Nature has long served as a rich source of structurally diverse small organic molecules with medicinally relevant biological activities. Despite the historical success of these so-called natural products, the enthusiasm of big pharma to explore these compounds as leads in drug design has waxed and waned. A major contributor to this is their often inherent structural complexity. Such compounds are difficult (often impossible) to access synthetically, a hurdle that can stifle lead development and hinder sustainable large-scale production of promising leads for clinical evaluation. However, in recent years, an emerging synergy between synthetic biology and natural product chemistry offers the potential for a renaissance in our ability to access natural products for drug discovery and development. Advances in genome sequencing, bioinformatics and the maturing of heterologous expression platforms are increasing, enabling the study, and ultimately, the manipulation of plant biosynthetic pathways.
The triterpenes are one of the most structurally diverse families of natural products and arguably one of the most underrepresented in the clinic. The plant kingdom is the richest source of triterpene diversity, with >20,000 triterpenes reported so far. Transient expression of genes for candidate enzymes and pathways in amenable plant species is emerging as a powerful and rapid means of investigating and harnessing the plant enzymes involved in generating this diversity. Such platforms also have the potential to serve as production systems in their own right, with the possibility of upscaling these discoveries into commercially useful products using the same overall basic procedure. Ultimately, the carbon source for generation of high-value compounds in plants is photosynthesis. Therefore, we could, with the help of plants, be producing new medicines out of sunlight and ‘thin air’ in green factories in the not too distant future.

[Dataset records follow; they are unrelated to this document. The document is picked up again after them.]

-- ==== Sys2Proof/Laws/State.lean ====
section
/-! SUPPORT. The fields of the state behind each shared update: one lemma a field an update, so that no later proof unfolds a record
update. The first part is about the package, the second about one core. -/

namespace Sys2Proof.Machine

variable (s : State) (c : Core)

/-! ### State.withCore -/

@[simp] theorem State.withCore_others : (s.withCore c).others = s.others := rfl
@[simp] theorem State.withCore_now : (s.withCore c).now = s.now := rfl
@[simp] theorem State.withCore_timeFine : (s.withCore c).timeFine = s.timeFine := rfl
@[simp] theorem State.withCore_agenda : (s.withCore c).agenda = s.agenda := rfl
@[simp] theorem State.withCore_timers : (s.withCore c).timers = s.timers := rfl
@[simp] theorem State.withCore_inputs : (s.withCore c).inputs = s.inputs := rfl
@[simp] theorem State.withCore_fresh : (s.withCore c).fresh = s.fresh := rfl
@[simp] theorem State.withCore_nextId : (s.withCore c).nextId = s.nextId := rfl
@[simp] theorem State.withCore_launches : (s.withCore c).launches = s.launches := rfl
@[simp] theorem State.withCore_queues : (s.withCore c).queues = s.queues := rfl
@[simp] theorem State.withCore_slots : (s.withCore c).slots = s.slots := rfl
@[simp] theorem State.withCore_phys : (s.withCore c).phys = s.phys := rfl
@[simp] theorem State.withCore_ctxs : (s.withCore c).ctxs = s.ctxs := rfl
@[simp] theorem State.withCore_tlb : (s.withCore c).tlb = s.tlb := rfl
@[simp] theorem State.withCore_walks : (s.withCore c).walks = s.walks := rfl
@[simp] theorem State.withCore_hbm : (s.withCore c).hbm = s.hbm := rfl
@[simp] theorem State.withCore_poison : (s.withCore c).poison = s.poison := rfl
@[simp] theorem State.withCore_evsets : (s.withCore c).evsets = s.evsets := rfl
@[simp] theorem State.withCore_packets : (s.withCore c).packets = s.packets := rfl
@[simp] theorem State.withCore_tlines : (s.withCore c).tlines = s.tlines := rfl
@[simp] theorem State.withCore_carried : (s.withCore c).carried = s.carried := rfl
@[simp] theorem State.withCore_delivs : (s.withCore c).delivs = s.delivs := rfl
@[simp] theorem State.withCore_accs : (s.withCore c).accs = s.accs := rfl
@[simp] theorem State.withCore_ctxWrites : (s.withCore c).ctxWrites = s.ctxWrites := rfl
@[simp] theorem State.withCore_dynUse : (s.withCore c).dynUse = s.dynUse := rfl
@[simp] theorem State.withCore_tours : (s.withCore c).tours = s.tours := rfl
@[simp] theorem State.withCore_saved : (s.withCore c).saved = s.saved := rfl
@[simp] theorem State.withCore_hostReads : (s.withCore c).hostReads = s.hostReads := rfl
@[simp] theorem State.withCore_interrupts : (s.withCore c).interrupts = s.interrupts := rfl
@[simp] theorem State.withCore_peerWrites : (s.withCore c).peerWrites = s.peerWrites := rfl
@[simp] theorem State.withCore_completions : (s.withCore c).completions = s.completions := rfl
@[simp] theorem State.withCore_peerReplies : (s.withCore c).peerReplies = s.peerReplies := rfl
@[simp] theorem State.withCore_requests : (s.withCore c).requests = s.requests := rfl
@[simp] theorem State.withCore_mgmt : (s.withCore c).mgmt = s.mgmt := rfl

/-! ### State.mapCores -/

@[simp] theorem State.mapCores_now (p : Core → Bool) (f : Core → Core) : (s.mapCores p f).now = s.now := rfl
@[simp] theorem State.mapCores_timeFine (p : Core → Bool) (f : Core → Core) : (s.mapCores p f).timeFine = s.timeFine := rfl
@[simp] theorem State.mapCores_agenda (p : Core → Bool) (f : Core → Core) : (s.mapCores p f).agenda = s.agenda := rfl
@[simp] theorem State.mapCores_timers (p : Core → Bool) (f : Core → Core) : (s.mapCores p f).timers = s.timers := rfl
@[simp] theorem State.mapCores_inputs (p : Core → Bool) (f : Core → Core) : (s.mapCores p f).inputs = s.inputs := rfl
@[simp] theorem State.mapCores_fresh (p : Core → Bool) (f : Core → Core) : (s.mapCores p f).fresh = s.fresh := rfl
@[simp] theorem State.mapCores_nextId (p : Core → Bool) (f : Core → Core) : (s.mapCores p f).nextId = s.nextId := rfl
@[simp] theorem State.mapCores_launches (p : Core → Bool) (f : Core → Core) : (s.mapCores p f).launches = s.launches := rfl
@[simp] theorem State.mapCores_queues (p : Core → Bool) (f : Core → Core) : (s.mapCores p f).queues = s.queues := rfl
@[simp] theorem State.mapCores_slots (p : Core → Bool) (f : Core → Core) : (s.mapCores p f).slots = s.slots := rfl
@[simp] theorem State.mapCores_phys (p : Core → Bool) (f : Core → Core) : (s.mapCores p f).phys = s.phys := rfl
@[simp] theorem State.mapCores_ctxs (p : Core → Bool) (f : Core → Core) : (s.mapCores p f).ctxs = s.ctxs := rfl
@[simp] theorem State.mapCores_tlb (p : Core → Bool) (f : Core → Core) : (s.mapCores p f).tlb = s.tlb := rfl
@[simp] theorem State.mapCores_walks (p : Core → Bool) (f : Core → Core) : (s.mapCores p f).walks = s.walks := rfl
@[simp] theorem State.mapCores_hbm (p : Core → Bool) (f : Core → Core) : (s.mapCores p f).hbm = s.hbm := rfl
@[simp] theorem State.mapCores_poison (p : Core → Bool) (f : Core → Core) : (s.mapCores p f).poison = s.poison := rfl
@[simp] theorem State.mapCores_evsets (p : Core → Bool) (f : Core → Core) : (s.mapCores p f).evsets = s.evsets := rfl
@[simp] theorem State.mapCores_packets (p : Core → Bool) (f : Core → Core) : (s.mapCores p f).packets = s.packets := rfl
@[simp] theorem State.mapCores_tlines (p : Core → Bool) (f : Core → Core) : (s.mapCores p f).tlines = s.tlines := rfl
@[simp] theorem State.mapCores_carried (p : Core → Bool) (f : Core → Core) : (s.mapCores p f).carried = s.carried := rfl
@[simp] theorem State.mapCores_delivs (p : Core → Bool) (f : Core → Core) : (s.mapCores p f).delivs = s.delivs := rfl
@[simp] theorem State.mapCores_accs (p : Core → Bool) (f : Core → Core) : (s.mapCores p f).accs = s.accs := rfl
@[simp] theorem State.mapCores_ctxWrites (p : Core → Bool) (f : Core → Core) : (s.mapCores p f).ctxWrites = s.ctxWrites := rfl
@[simp] theorem State.mapCores_dynUse (p : Core → Bool) (f : Core → Core) : (s.mapCores p f).dynUse = s.dynUse := rfl
@[simp] theorem State.mapCores_tours (p : Core → Bool) (f : Core → Core) : (s.mapCores p f).tours = s.tours := rfl
@[simp] theorem State.mapCores_saved (p : Core → Bool) (f : Core → Core) : (s.mapCores p f).saved = s.saved := rfl
@[simp] theorem State.mapCores_hostReads (p : Core → Bool) (f : Core → Core) : (s.mapCores p f).hostReads = s.hostReads := rfl
@[simp] theorem State.mapCores_interrupts (p : Core → Bool) (f : Core → Core) : (s.mapCores p f).interrupts = s.interrupts := rfl
@[simp] theorem State.mapCores_peerWrites (p : Core → Bool) (f : Core → Core) : (s.mapCores p f).peerWrites = s.peerWrites := rfl
@[simp] theorem State.mapCores_completions (p : Core → Bool) (f : Core → Core) : (s.mapCores p f).completions = s.completions := rfl
@[simp] theorem State.mapCores_peerReplies (p : Core → Bool) (f : Core → Core) : (s.mapCores p f).peerReplies = s.peerReplies := rfl
@[simp] theorem State.mapCores_requests (p : Core → Bool) (f : Core → Core) : (s.mapCores p f).requests = s.requests := rfl
@[simp] theorem State.mapCores_mgmt (p : Core → Bool) (f : Core → Core) : (s.mapCores p f).mgmt = s.mgmt := rfl

/-! ### State.updCore -/

@[simp] theorem State.updCore_now (id : CoreId) (f : Core → Core) : (s.updCore id f).now = s.now := rfl
@[simp] theorem State.updCore_timeFine (id : CoreId) (f : Core → Core) : (s.updCore id f).timeFine = s.timeFine := rfl
@[simp] theorem State.updCore_agenda (id : CoreId) (f : Core → Core) : (s.updCore id f).agenda = s.agenda := rfl
@[simp] theorem State.updCore_timers (id : CoreId) (f : Core → Core) : (s.updCore id f).timers = s.timers := rfl
@[simp] theorem State.updCore_inputs (id : CoreId) (f : Core → Core) : (s.updCore id f).inputs = s.inputs := rfl
@[simp] theorem State.updCore_fresh (id : CoreId) (f : Core → Core) : (s.updCore id f).fresh = s.fresh := rfl
@[simp] theorem State.updCore_nextId (id : CoreId) (f : Core → Core) : (s.updCore id f).nextId = s.nextId := rfl
@[simp] theorem State.updCore_launches (id : CoreId) (f : Core → Core) : (s.updCore id f).launches = s.launches := rfl
@[simp] theorem State.updCore_queues (id : CoreId) (f : Core → Core) : (s.updCore id f).queues = s.queues := rfl
@[simp] theorem State.updCore_slots (id : CoreId) (f : Core → Core) : (s.updCore id f).slots = s.slots := rfl
@[simp] theorem State.updCore_phys (id : CoreId) (f : Core → Core) : (s.updCore id f).phys = s.phys := rfl
@[simp] theorem State.updCore_ctxs (id : CoreId) (f : Core → Core) : (s.updCore id f).ctxs = s.ctxs := rfl
@[simp] theorem State.updCore_tlb (id : CoreId) (f : Core → Core) : (s.updCore id f).tlb = s.tlb := rfl
@[simp] theorem State.updCore_walks (id : CoreId) (f : Core → Core) : (s.updCore id f).walks = s.walks := rfl
@[simp] theorem State.updCore_hbm (id : CoreId) (f : Core → Core) : (s.updCore id f).hbm = s.hbm := rfl
@[simp] theorem State.updCore_poison (id : CoreId) (f : Core → Core) : (s.updCore id f).poison = s.poison := rfl
@[simp] theorem State.updCore_evsets (id : CoreId) (f : Core → Core) : (s.updCore id f).evsets = s.evsets := rfl
@[simp] theorem State.updCore_packets (id : CoreId) (f : Core → Core) : (s.updCore id f).packets = s.packets := rfl
@[simp] theorem State.updCore_tlines (id : CoreId) (f : Core → Core) : (s.updCore id f).tlines = s.tlines := rfl
@[simp] theorem State.updCore_carried (id : CoreId) (f : Core → Core) : (s.updCore id f).carried = s.carried := rfl
@[simp] theorem State.updCore_delivs (id : CoreId) (f : Core → Core) : (s.updCore id f).delivs = s.delivs := rfl
@[simp] theorem State.updCore_accs (id : CoreId) (f : Core → Core) : (s.updCore id f).accs = s.accs := rfl
@[simp] theorem State.updCore_ctxWrites (id : CoreId) (f : Core → Core) : (s.updCore id f).ctxWrites = s.ctxWrites := rfl
@[simp] theorem State.updCore_dynUse (id : CoreId) (f : Core → Core) : (s.updCore id f).dynUse = s.dynUse := rfl
@[simp] theorem State.updCore_tours (id : CoreId) (f : Core → Core) : (s.updCore id f).tours = s.tours := rfl
@[simp] theorem State.updCore_saved (id : CoreId) (f : Core → Core) : (s.updCore id f).saved = s.saved := rfl
@[simp] theorem State.updCore_hostReads (id : CoreId) (f : Core → Core) : (s.updCore id f).hostReads = s.hostReads := rfl
@[simp] theorem State.updCore_interrupts (id : CoreId) (f : Core → Core) : (s.updCore id f).interrupts = s.interrupts := rfl
@[simp] theorem State.updCore_peerWrites (id : CoreId) (f : Core → Core) : (s.updCore id f).peerWrites = s.peerWrites := rfl
@[simp] theorem State.updCore_completions (id : CoreId) (f : Core → Core) : (s.updCore id f).completions = s.completions := rfl
@[simp] theorem State.updCore_peerReplies (id : CoreId) (f : Core → Core) : (s.updCore id f).peerReplies = s.peerReplies := rfl
@[simp] theorem State.updCore_requests (id : CoreId) (f : Core → Core) : (s.updCore id f).requests = s.requests := rfl
@[simp] theorem State.updCore_mgmt (id : CoreId) (f : Core → Core) : (s.updCore id f).mgmt = s.mgmt := rfl

/-! ### State.pair -/

@[simp] theorem State.pair_now (id : CoreId) (f : Core → Core) : (s.pair id f).now = s.now := rfl
@[simp] theorem State.pair_timeFine (id : CoreId) (f : Core → Core) : (s.pair id f).timeFine = s.timeFine := rfl
@[simp] theorem State.pair_agenda (id : CoreId) (f : Core → Core) : (s.pair id f).agenda = s.agenda := rfl
@[simp] theorem State.pair_timers (id : CoreId) (f : Core → Core) : (s.pair id f).timers = s.timers := rfl
@[simp] theorem State.pair_inputs (id : CoreId) (f : Core → Core) : (s.pair id f).inputs = s.inputs := rfl
@[simp] theorem State.pair_fresh (id : CoreId) (f : Core → Core) : (s.pair id f).fresh = s.fresh := rfl
@[simp] theorem State.pair_nextId (id : CoreId) (f : Core → Core) : (s.pair id f).nextId = s.nextId := rfl
@[simp] theorem State.pair_launches (id : CoreId) (f : Core → Core) : (s.pair id f).launches = s.launches := rfl
@[simp] theorem State.pair_queues (id : CoreId) (f : Core → Core) : (s.pair id f).queues = s.queues := rfl
@[simp] theorem State.pair_slots (id : CoreId) (f : Core → Core) : (s.pair id f).slots = s.slots := rfl
@[simp] theorem State.pair_phys (id : CoreId) (f : Core → Core) : (s.pair id f).phys = s.phys := rfl
@[simp] theorem State.pair_ctxs (id : CoreId) (f : Core → Core) : (s.pair id f).ctxs = s.ctxs := rfl
@[simp] theorem State.pair_tlb (id : CoreId) (f : Core → Core) : (s.pair id f).tlb = s.tlb := rfl
@[simp] theorem State.pair_walks (id : CoreId) (f : Core → Core) : (s.pair id f).walks = s.walks := rfl
@[simp] theorem State.pair_hbm (id : CoreId) (f : Core → Core) : (s.pair id f).hbm = s.hbm := rfl
@[simp] theorem State.pair_poison (id : CoreId) (f : Core → Core) : (s.pair id f).poison = s.poison := rfl
@[simp] theorem State.pair_evsets (id : CoreId) (f : Core → Core) : (s.pair id f).evsets = s.evsets := rfl
@[simp] theorem State.pair_packets (id : CoreId) (f : Core → Core) : (s.pair id f).packets = s.packets := rfl
@[simp] theorem State.pair_tlines (id : CoreId) (f : Core → Core) : (s.pair id f).tlines = s.tlines := rfl
@[simp] theorem State.pair_carried (id : CoreId) (f : Core → Core) : (s.pair id f).carried = s.carried := rfl
@[simp] theorem State.pair_delivs (id : CoreId) (f : Core → Core) : (s.pair id f).delivs = s.delivs := rfl
@[simp] theorem State.pair_accs (id : CoreId) (f : Core → Core) : (s.pair id f).accs = s.accs := rfl
@[simp] theorem State.pair_ctxWrites (id : CoreId) (f : Core → Core) : (s.pair id f).ctxWrites = s.ctxWrites := rfl
@[simp] theorem State.pair_dynUse (id : CoreId) (f : Core → Core) : (s.pair id f).dynUse = s.dynUse := rfl
@[simp] theorem State.pair_tours (id : CoreId) (f : Core → Core) : (s.pair id f).tours = s.tours := rfl
@[simp] theorem State.pair_saved (id : CoreId) (f : Core → Core) : (s.pair id f).saved = s.saved := rfl
@[simp] theorem State.pair_hostReads (id : CoreId) (f : Core → Core) : (s.pair id f).hostReads = s.hostReads := rfl
@[simp] theorem State.pair_interrupts (id : CoreId) (f : Core → Core) : (s.pair id f).interrupts = s.interrupts := rfl
@[simp] theorem State.pair_peerWrites (id : CoreId) (f : Core → Core) : (s.pair id f).peerWrites = s.peerWrites := rfl
@[simp] theorem State.pair_completions (id : CoreId) (f : Core → Core) : (s.pair id f).completions = s.completions := rfl
@[simp] theorem State.pair_peerReplies (id : CoreId) (f : Core → Core) : (s.pair id f).peerReplies = s.peerReplies := rfl
@[simp] theorem State.pair_requests (id : CoreId) (f : Core → Core) : (s.pair id f).requests = s.requests := rfl
@[simp] theorem State.pair_mgmt (id : CoreId) (f : Core → Core) : (s.pair id f).mgmt = s.mgmt := rfl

Nature has long served as a rich source of structurally diverse small organic molecules. Many of these so-called natural products possess medicinally relevant biological activities. Indeed, exploration of this chemical space has yielded numerous clinically utilized drugs over the last century. This is particularly true in the treatment of infectious or malignant disease, where more than half of common pharmaceutical treatments are natural products or directly derived analogues thereof. The success of natural products as medicines is perhaps unsurprising, given the selection pressures imposed on living organisms in the natural world. This evolutionary ‘arms race’ has refined a wealth of structures to provide selective advantages, for example in providing protection against pests and pathogens and in inter-organismal signalling. These pharmacophores whose endogenous role can be directly exploited to treat human infections or conditions of aberrant cell proliferation such as cancer. Indeed, the strictest definition of an antibiotic is a substance produced by one bacterium to kill another.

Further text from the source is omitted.